BEGIN

/-- What a function does on entry to RUN. -/
def runEffects (f : Fn) (s : State) : State :=
  match f with
  | .logic => skipCaptures f (s.setLogic (fun l => { l with ticks := 0, held := false }))
  | .alarm => skipCaptures f s
  | .loop => s.setLoops (fun l => { l with ticks := 0 })
  | .bedrock => startBedrock 8 s
  | .panel => redrawAll s
  | .bank b => reSuspend f (resumeBank b.val s)
  | .group g => reSuspend f (resumeGroup g.val s)
  | .axis a => reSuspend f (wdRestart (.axisOut a.val 0) (s.setAxis a.val (fun x => { x with runAt := s.now })))
  | .can c => settleCan c.val s
  | _ => s

/-- A function enters RUN. -/
def enterRun (f : Fn) (s : State) : State :=
  runEffects f ((enterFn f .run s).setHdr f (fun h => { h with configured := false, wasDisabled := false, imageref := s.imgId.seq }))

/-- A function enters STANDBY: it drives nothing. -/
def enterStandby (f : Fn) (s : State) : State :=
  let s1 := (enterFn f .standby s).setHdr f (fun h => { h with configured := false, imageref := s.imgId.seq })
  match f with
  | .bank b => switchOffBank b.val s1
  | .group g => switchOffGroup g.val s1
  | .bedrock => forRange 4 stoLine s1
  | .can c => filterNote c.val s1
  | .logic => stopTasks s1
  | .loop => s1.setLoops (fun l =>
      { l with lps := (l.lps.map (fun p => (p.1, { p.2 with due := false, heldRelease := false, unit := {} }))).filter (fun p => p.2 != default) })
  | .axis a =>
    s1.setAxis a.val (fun x =>
      if (axCfg s1 a.val).mode = 0 then x else { restIn s1 .noTorque x with pending := none, queue := 0, source := .unknown })
  | _ => s1

/-- Configuration accepted: where the function goes depends on the module (01 R21, R25).
In part by log 18 (DEDUCED, unsafe). -/
def acceptFn (f : Fn) (s : State) : State :=
  match s.mod.state with
  | .run => enterRun f s
  | .hold => enterRun f s
  | .standby => if inStandbySet f && !s.pair.repitch then enterStandby f s
      else if inStandbySet f then s.setHdr f (fun h => { h with configured := true })
      else enterRun f s
  | .pitch => s.setHdr f (fun h => { h with configured := true })
  | _ => s

/-- The function takes its configuration and moves on (01 R21). -/
def functionConfigured (f : Fn) (s : State) : State :=
  let h := s.hdr f
  if h.state != .pitch || h.configured then s
  else
    let on := match s.mod.state with
      | .run => true | .hold => true | .standby => !s.peg.reading | .pitch => !s.peg.reading
      | _ => false
    if !on then s
    else
      let s1 := configureFn f s
      if s1.fnState f == .fault then s1 else acceptFn f s1

/-! ### The engines at the delivery of their sections (02 R44) -/

/-- Every object at its image value, and the runtime settings of 20 R594 too. -/
def imageValues (s : State) : State :=
  { s with
    logic := { forces := s.logic.forces, forcesAccepted := s.logic.forcesAccepted }
    loops := { lps := initLoops s.img }
    alarm :=
      { pts := initPoints s.img
        stations := (List.range s.img.alarm.fwd.length).map (fun i => (i, { at' := s.now + 1 })) }
    bedrock := { s.bedrock with check := checkValue s.img s.sections, unit := {} }
    panel := { s.panel with bright := none, page := none }
    recd := { s.recd with repeatSet := none }
    tu := { s.tu with capEnSet := none, units := [] }
    can := (s.can.map (fun p => (p.1, { p.2 with
      pairs := [], staged := [], wake := none, wufId := none, wufMask := none, wufData0 := none, wufData1 := none, test := 0 }))).filter
        (fun p => p.2 != default)
    mod := { s.mod with bivTimerSet := none } }

/-! ### The choice and the second read (02 R39, R44–R46) -/

/-- HOLD with cause NO_IMAGE and its event (02 R39, R46). -/
def noImage (s : State) : State := enterHold .noImage (raiseN Ev.NO_IMAGE 0xCD (slotCodes s) s)

/-- The health word on entry to PITCH holds the bits measured then (01 R29). -/
def pitchHealth (s : State) : State := s.setMod (fun m => { m with health := s.healthNow &&& 0x0003C038#32 })

/-- The choice of R39 is made. -/
def imageSelectEnd (s : State) : State :=
  let again := s.pair.repitch && s.mod.state == .standby
  if !s.peg.selecting || !(again || s.mod.state == .imageSelect) then s
  else
    let m := s.peg.mem
    let read : Tab SlotSt :=
      if s.peg.present then forRange 3 (fun n (t : Tab SlotSt) => t.put n (readSlot m s.station n)) [] else []
    let s1 := s.setPeg (fun p => { p with slots := read, selecting := false })
    match chooseImage read s.lastCommissioned with
    | .noImage => noImage (s1.setPeg (fun p => { p with sel := 3, reading := false }))
    | .ambiguous top =>
      enterHold .imageAmbiguous (raiseN Ev.IMAGE_AMBIGUOUS 0xCD ((top.map (fun n => 2 ^ n)).sum)
        (s1.setPeg (fun p => { p with sel := 3, reading := false })))
    | .chosen n uncom _ =>
      let id := slotId m n
      let slots := classify read s.lastCommissioned id n
      let s2 := { s1 with imgId := id, peg := { s1.peg with slots := slots, sel := n, uncommissioned := uncom } }
      let s3 := raise Ev.IMAGE_CHOSEN 0xCD id.seq .module s2
      let s4 := raiseIf (differMask slots != 0) Ev.PEG_COPIES_DIFFER 0xCD (differMask slots) s3
      if again then s4
      else
        let s5 := s4.setMod (fun g => { g with state := .pitch, imageValid := true })
        pitchHealth (forAll allFns (fun f t => if t.fnState f == .reset then enterFn f .pitch t else t) s5)

/-- The second read of the chosen slot gave `crc`; the sections go to their functions when it confirms the first, and
the image-level checks follow. -/
def secondReadEnd (crc : W32) (s : State) : State :=
  let again := s.pair.repitch && s.mod.state == .standby
  if !s.peg.reading || s.peg.selecting || !(again || s.mod.state == .pitch) then s
  else
    let s0 := s.setPeg (fun p => { p with reading := false })
    if crc != (s.peg.slots.look s.peg.sel).crc then
      enterHold .noImage (raiseN Ev.PEG_READ_UNSTABLE 0xCD s.peg.sel s0)
    else
      let secs := imgSections s.peg.mem s.peg.sel
      let img := loadImage secs
      let s1 := loadEvents img (budgetEvents img s0)
      if !imageChecks img secs s.imgId.safety then noImage s1
      else imageValues { s1 with img := img, sections := secs }

/-- The peg is removed between the start of the first read and the end of the second (02 R45). -/
def pegPulledWhileReading (s : State) : Bool :=
  s.peg.reading && (s.mod.state == .imageSelect || s.mod.state == .pitch || (s.mod.state == .standby && s.pair.repitch))

/-! ### The role within a pair (17 R503, R508) -/

/-- OTP item 0x02 (02 R62). -/
def ownPref (s : State) : Nat := (s.otpWord 2 0 0#32).toNat

/-- PAIR_PREF_CONFLICT with what each side prefers. -/
def prefConflict (s : State) : State :=
  raiseN Ev.PAIR_PREF_CONFLICT 0xCB (s.pair.straps % 4 + 4 * (ownPref s % 4) + 16 * (s.pair.partner.prefOtp % 4)) s

/-- The preferred position is decided (17 R503). In part by log 24, 52 (DEDUCED, unsafe). -/
def decidePref (s : State) : State :=
  if s.mod.position = 0 then s
  else
    let st := s.pair.straps
    if st = 1 || st = 2 then s.setPair (fun p => { p with preferred := st - 1, prefSource := 2, conflict := false })
    else
      let s1 := if st = 3 then prefConflict (s.setPair (fun p => { p with conflict := true }))
        else s.setPair (fun p => { p with conflict := false })
      if s.pair.everHeard then
        if ownPref s = s.pair.partner.prefOtp then s1.setPair (fun p => { p with preferred := ownPref s, prefSource := 1 })
        else prefConflict (s1.setPair (fun p => { p with preferred := 0, prefSource := 0 }))
      else s1.setPair (fun p => { p with preferred := 0, prefSource := 0 })

/-- This module is in the preferred position. -/
def isPreferred (s : State) : Bool := s.mod.position == s.pair.preferred + 1

/-- What R508 decides at the end of PITCH. -/
inductive StartRole where
  | run
  | standby
  /-- STANDBY until the partner is in RUN, for at most 3 s. -/
  | wait
  /-- STANDBY with PAIR_GUY_LOST. -/
  | guyLost
deriving DecidableEq, Repr, Inhabited

/-- The table of 17 R508; `claim` is the partner's claim as sensed. -/
def startRole (s : State) (claim : Bool) : StartRole :=
  if s.mod.position = 0 then .run
  else if !s.partnerHeard then (if claim then .guyLost else .run)
  else
    let st := s.pair.partner.modState
    if st = 4 then .standby
    else if 1 ≤ st && st ≤ 3 then (if isPreferred s then .run else .wait)
    else if st = 5 then (if isPreferred s then .run else .standby)
    else .run

/-- The standby module is ready (17 R510). -/
def standbyReady (s : State) : Bool :=
  s.mod.state == .standby && s.mod.selfTestPass && s.mod.imageValid && s.failedItems == 0
    && !allFns.any (fun f => s.fnState f == .fault) && !s.pair.repitch && s.imgId.seq == s.pair.partner.imgSeq

/-- The hold-off runs on the ready and preferred standby whose partner is heard and active, and starts again whenever
that was not so (17 R518). -/
def holdoffNote (s : State) : State :=
  if s.mod.state == .standby && isPreferred s && s.partnerHeard && s.pair.partner.modState == 4 && standbyReady s then
    (if s.pair.holdoffStart.isSome || s.pair.handshake != 0 then s
     else
      raiseN Ev.PAIR_REVERT_ARMED 0xCB s.img.pair.holdoffMin (s.setPair (fun p => { p with holdoffStart := some s.now })))
  else s.setPair (fun p => { p with holdoffStart := none })

/-! ### The end of PITCH (01 R25–R27; 17 R508; 20 R585) -/

/-- The module enters STANDBY and its functions follow (01 R21, R25). In part by log 18 (DEDUCED, unsafe). -/
def enterModStandby (s : State) : State :=
  let s1 := s.setMod (fun m => { m with state := .standby })
  let s2 := s1.setPair (fun p => { p with role := .standby, claim := false, enabled := false })
  forAll allFns (fun f t =>
    if !(t.hdr f).configured then t
    else if inStandbySet f then enterStandby f t else enterRun f t) s2

/-- Every configured function, and every function in STANDBY, enters RUN. -/
def runConfigured (s : State) : State :=
  forAll allFns (fun f t => if (t.hdr f).configured || t.fnState f == .standby then enterRun f t else t) s

/-- The claim is asserted; on the double groundsheet the interlock enables the position whose claim came first, fore
when both came in one microsecond (17 R504). -/
def assertClaim (theirs same : Bool) (s : State) : State :=
  if s.mod.position = 0 then s.setPair (fun p => { p with enabled := true, role := .single })
  else
    s.setPair (fun p =>
      { p with role := .active, claim := true, lastHeartbeatAt := s.now
               enabled := if same then s.mod.position == 1 else !theirs })

/-- Every output driven from its entry, and every safety line from its state (17 R514; 20 R585). -/
def driveAll (s : State) : State :=
  brLines (forRange 8 (fun g t => forRange 8 (fun p u => driveDo g p u) t)
    (forRange 8 (fun b t => forRange 16 (fun c u => driveAo b c u) t) s))

/-- The module enters RUN at the end of PITCH and restores from the newest valid source (20 R585). `peg` is the newest
valid buffer of the state peg. -/
def startRun (peg : Option Ckpt) (s : State) : State :=
  let cold := s.mod.start == .powerOn
  let src := newestSource s (if s.mod.position = 0 then none else peg)
  let s1 := s.setMod (fun m => { m with state := .run, restored := src.isSome })
  let s2 := match src with
    | some (c, _) => restoreProcess c s1
    | none => s1
  let s3 := runConfigured s2
  let s4 := match src with
    | some (c, onPeg) =>
      let t := raiseN Ev.CKPT_RESTORED 0xF8 (b2n onPeg + 256 * (c.seq % 16777216)) s3
      if cold || t.fnState .bedrock != .run then t else restoreBedrock (some c) (ckptAge t c) t
    | none => raiseN Ev.CKPT_NONE 0xF8 0 s3
  let held := match newestLocal s with
    | some c => (c.forces.filter (fun p => p.2.kind != .free)).length
    | none => 0
  driveAll (raiseIf (cold && held != 0) Ev.FORCES_CLEARED s.img.logic.leSrc held s4)

/-- `FN_IMAGEREF` of every function takes the sequence in use (01 R19). -/
def setImageRefs (s : State) : State :=
  forAll allFns (fun f t => t.setHdr f (fun h => { h with imageref := s.imgId.seq })) s

/-- Every function has accepted or refused its configuration (01 R27 t3). -/
def allConfigured (s : State) : Bool :=
  allFns.all (fun f =>
    match s.fnState f with
    | .pitch => (s.hdr f).configured
    | .reset => false
    | _ => true)

/-- SAFETY_UNCOMMISSIONED of an image that runs uncommissioned (02 R41). In part by log 45 (DEDUCED, unsafe). -/
def announceUncommissioned (s : State) : State :=
  if s.safetyCommissioned then s else raise Ev.SAFETY_UNCOMMISSIONED 0xCD s.imgId.safety .module s

/-- PITCH of the whole module ends, or the re-pitch of a standby. `claim`: the partner's claim is asserted; `same`: both
modules assert theirs in one microsecond. In part by log 18 (DEDUCED, unsafe). -/
def pitchEnd (peg : Option Ckpt) (claim same : Bool) (s : State) : State :=
  if s.peg.reading || !allConfigured s then s
  else if s.mod.state == .standby && s.pair.repitch then
    let s1 := (setImageRefs s).setPair (fun p => { p with repitch := false })
    forAll allFns (fun f t => if (t.hdr f).configured then enterStandby f t else t) (announceUncommissioned s1)
  else if s.mod.state != .pitch then s
  else
    let s1 := decidePref (announceUncommissioned (setImageRefs (s.setPair (fun p => { p with partnerClaim := claim }))))
    match startRole s1 claim with
    | .run =>
      let s2 := assertClaim claim same s1
      if s2.pair.enabled then startRun peg s2 else prefConflict (enterModStandby s2)
    | .standby => holdoffNote (enterModStandby s1)
    | .wait => (enterModStandby s1).setPair (fun p => { p with waitUntilRun := true, waitSince := s.now })
    | .guyLost => enterModStandby (raiseN Ev.PAIR_GUY_LOST 0xCB 0 (s1.setPair (fun p => { p with guyLost := true })))

/-! ### The commands -/

/-- The reads of IMAGE SELECT end and the choice is made (02 R39, R44 t3). -/
def execImageSelectEnd (s : State) : Host.Outcome State Fault Refusal := .next (imageSelectEnd s)
/-- The second read of the chosen slot ends (02 R44 t4, t5). -/
def execSecondReadEnd (crc : W32) (s : State) : Host.Outcome State Fault Refusal := .next (secondReadEnd crc s)
/-- A function accepts or refuses its configuration (01 R21). -/
def execFunctionConfigured (f : Fn) (s : State) : Host.Outcome State Fault Refusal := .next (functionConfigured f s)

end Sys2Proof.Machine
end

END

→ Work to complete
In the entries above, find the line holding "brLines (forRange 8" and the line holding "else if s.mod.state == .standby"; print both of them and every line between, exactly, and nothing else.

→ Problem solution
  brLines (forRange 8 (fun g t => forRange 8 (fun p u => driveDo g p u) t)
    (forRange 8 (fun b t => forRange 16 (fun c u => driveAo b c u) t) s))

/-- The module enters RUN at the end of PITCH and restores from the newest valid source (20 R585). `peg` is the newest
valid buffer of the state peg. -/
def startRun (peg : Option Ckpt) (s : State) : State :=
  let cold := s.mod.start == .powerOn
  let src := newestSource s (if s.mod.position = 0 then none else peg)
  let s1 := s.setMod (fun m => { m with state := .run, restored := src.isSome })
  let s2 := match src with
    | some (c, _) => restoreProcess c s1
    | none => s1
  let s3 := runConfigured s2
  let s4 := match src with
    | some (c, onPeg) =>
      let t := raiseN Ev.CKPT_RESTORED 0xF8 (b2n onPeg + 256 * (c.seq % 16777216)) s3
      if cold || t.fnState .bedrock != .run then t else restoreBedrock (some c) (ckptAge t c) t
    | none => raiseN Ev.CKPT_NONE 0xF8 0 s3
  let held := match newestLocal s with
    | some c => (c.forces.filter (fun p => p.2.kind != .free)).length
    | none => 0
  driveAll (raiseIf (cold && held != 0) Ev.FORCES_CLEARED s.img.logic.leSrc held s4)

/-- `FN_IMAGEREF` of every function takes the sequence in use (01 R19). -/
def setImageRefs (s : State) : State :=
  forAll allFns (fun f t => t.setHdr f (fun h => { h with imageref := s.imgId.seq })) s

/-- Every function has accepted or refused its configuration (01 R27 t3). -/
def allConfigured (s : State) : Bool :=
  allFns.all (fun f =>
    match s.fnState f with
    | .pitch => (s.hdr f).configured
    | .reset => false
    | _ => true)

/-- SAFETY_UNCOMMISSIONED of an image that runs uncommissioned (02 R41). In part by log 45 (DEDUCED, unsafe). -/
def announceUncommissioned (s : State) : State :=
  if s.safetyCommissioned then s else raise Ev.SAFETY_UNCOMMISSIONED 0xCD s.imgId.safety .module s

/-- PITCH of the whole module ends, or the re-pitch of a standby. `claim`: the partner's claim is asserted; `same`: both
modules assert theirs in one microsecond. In part by log 18 (DEDUCED, unsafe). -/
def pitchEnd (peg : Option Ckpt) (claim same : Bool) (s : State) : State :=
  if s.peg.reading || !allConfigured s then s
  else if s.mod.state == .standby && s.pair.repitch then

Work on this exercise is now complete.